Measurement of Ammonia Concentration in Culture Supernatant, Concentrate, and Waste Liquid after Concentration

<Measurement Method>

Fuji DrychemNX10N (FUJIFILM Medical Co., Ltd.)

Fuji Drychem Slide NH₃-PII (for plasma) (FUJIFILM Medical Co., Ltd.)

<Measurement Target Samples>

A culture supernatant, a concentrate, and a waste liquid after concentration, which were each prepared as a mixture of 10 times of cultures (1 month), were used. As a control, D-MEM/Ham's F-12 (10% FBS, 1% PS) was used.

<Results>

The quantifiable range of the ammonia concentration by Fuji Drychem Slide NH₃-PII (for plasma) is 10 to 500 μg/dL. Accordingly, each of the above-described samples was diluted so that the concentration thereof became in the quantifiable range, and was then measured. Thereafter, the measured value was further multiplied by a dilution multiple number, so that a precise measurement value could be calculated.

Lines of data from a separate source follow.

-- ==== Sys2Proof/Tests/Slice0.lean ====
section
/-!
SUPPORT. Tests: expected results from the spec's examples and vectors (spec/95_test_vectors.md, named in each comment), one step on
a small state; then, for each statement of Certificates/Slice0/Obligations.lean that has hypotheses, a witness that meets them.
-/
namespace Sys2Proof.Tests
open Sys2Proof.Machine

/-- What a next state shows. -/
def sees {α : Type} (o : Result) (f : State → α) : Option α :=
  match o with
  | .next s => some (f s)
  | .fault _ => none
  | .refused _ => none

/-- The reason and a view of the faulted state. -/
def faults {α : Type} (o : Result) (f : State → α) : Option (FaultReason × α) :=
  match o with
  | .fault (.faulted r s) => some (r, f s)
  | .fault (.noStep _) => none
  | .next _ => none
  | .refused _ => none

/-- The reset state with a word at 0x200. -/
def start (w : Nat) : State := State.reset.withFetchWord 16 w

/-- The reset state with a word at 0x200 and bytes at an address. -/
def startMem (w a : Nat) (bs : List Byte) : State := { start w with mem := (start w).mem.writeBytes a bs }

/-- A keypad with just the listed keys down. -/
def keysDown (ks : List (Fin 16)) : Keypad := ks.foldl (fun keys k => keys.set k.val true) (Vector.replicate 16 false)

/-! ### Well-formedness: each check refuses an ill-formed operand (30_encoding.md R78) -/

theorem test_wf_refuses_register_16 : regOperandOk 16 = false := by decide
theorem test_wf_refuses_byte_256 : byteOperandOk 256 = false := by decide
theorem test_wf_refuses_address_4096 : addrOperandOk 4096 = false := by decide
theorem test_wf_refuses_nibble_16 : nibbleOperandOk 16 = false := by decide
theorem test_wf_accepts_the_ranges : (Instr.drw 15 15 15).wellFormed = true ∧ (Instr.ldImm 15 255).wellFormed = true ∧
    (Instr.jp 4095).wellFormed = true := by decide

/-! ### Decoding: each row's word, written bit by bit from the patterns of 30_encoding.md R75 -/

theorem test_decode_fixed_and_nnn :
    decode 0b0000000011100000 = .instr .cls ∧ decode 0b0000000011101110 = .instr .ret ∧
    decode 0b0001001000000100 = .instr (.jp 0x204) ∧ decode 0b0010001000010000 = .instr (.call 0x210) ∧
    decode 0b1010001100000001 = .instr (.ldI 0x301) ∧ decode 0b1011111111110000 = .instr (.jpV0 0xFF0) := by decide

theorem test_decode_xkk :
    decode 0b0011001100000101 = .instr (.seImm 3 0x05) ∧ decode 0b0100001100000101 = .instr (.sneImm 3 0x05) ∧
    decode 0b0110101001000010 = .instr (.ldImm 0xA 0x42) ∧ decode 0b0111111100001010 = .instr (.addImm 0xF 0x0A) ∧
    decode 0b1100001100001111 = .instr (.rnd 3 0x0F) := by decide
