-- ==== Sys2Proof/Machine/RegMap.lean ====
section
/-!
DEFINITION. The names of the registers and of their fields: one constant per register and per field of the
spec's register tables (R41, R76, R118, R158, R204, R252, R272, R293, R322, R325, R358, R385, R411, R414, R442,
R444, R446, R448, R466, R483, R484, R501 to R503, R533, R560 to R563 and the table entries of R87, R128, R210,
R234, R256, R257, R291, R295, R402, R451, R462), under the manual's own notation PAGE.REGISTER.field.
The parameter n is the page's number among its like (bank, port), k an entry or transmit buffer, i an array index.
An index counts modulo how many there are, so that a name never reaches beyond its own registers.
-/

namespace Sys2Proof.Machine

The measurement results are shown in FIG. 10.

<Discussion>

From the above measurement results, no difference was found in the ammonia concentration among the culture supernatant, the concentrate, and the waste liquid after concentration. However, when the measurement values were converted to mass values, the amount of ammonia in the concentrate became about 1/30 of the amount of ammonia in the culture supernatant. As the number of operations of diluting the concentrate and performing ultrafiltration increases, the ammonia concentration in the liquid can be decreased to a measurement limit or less.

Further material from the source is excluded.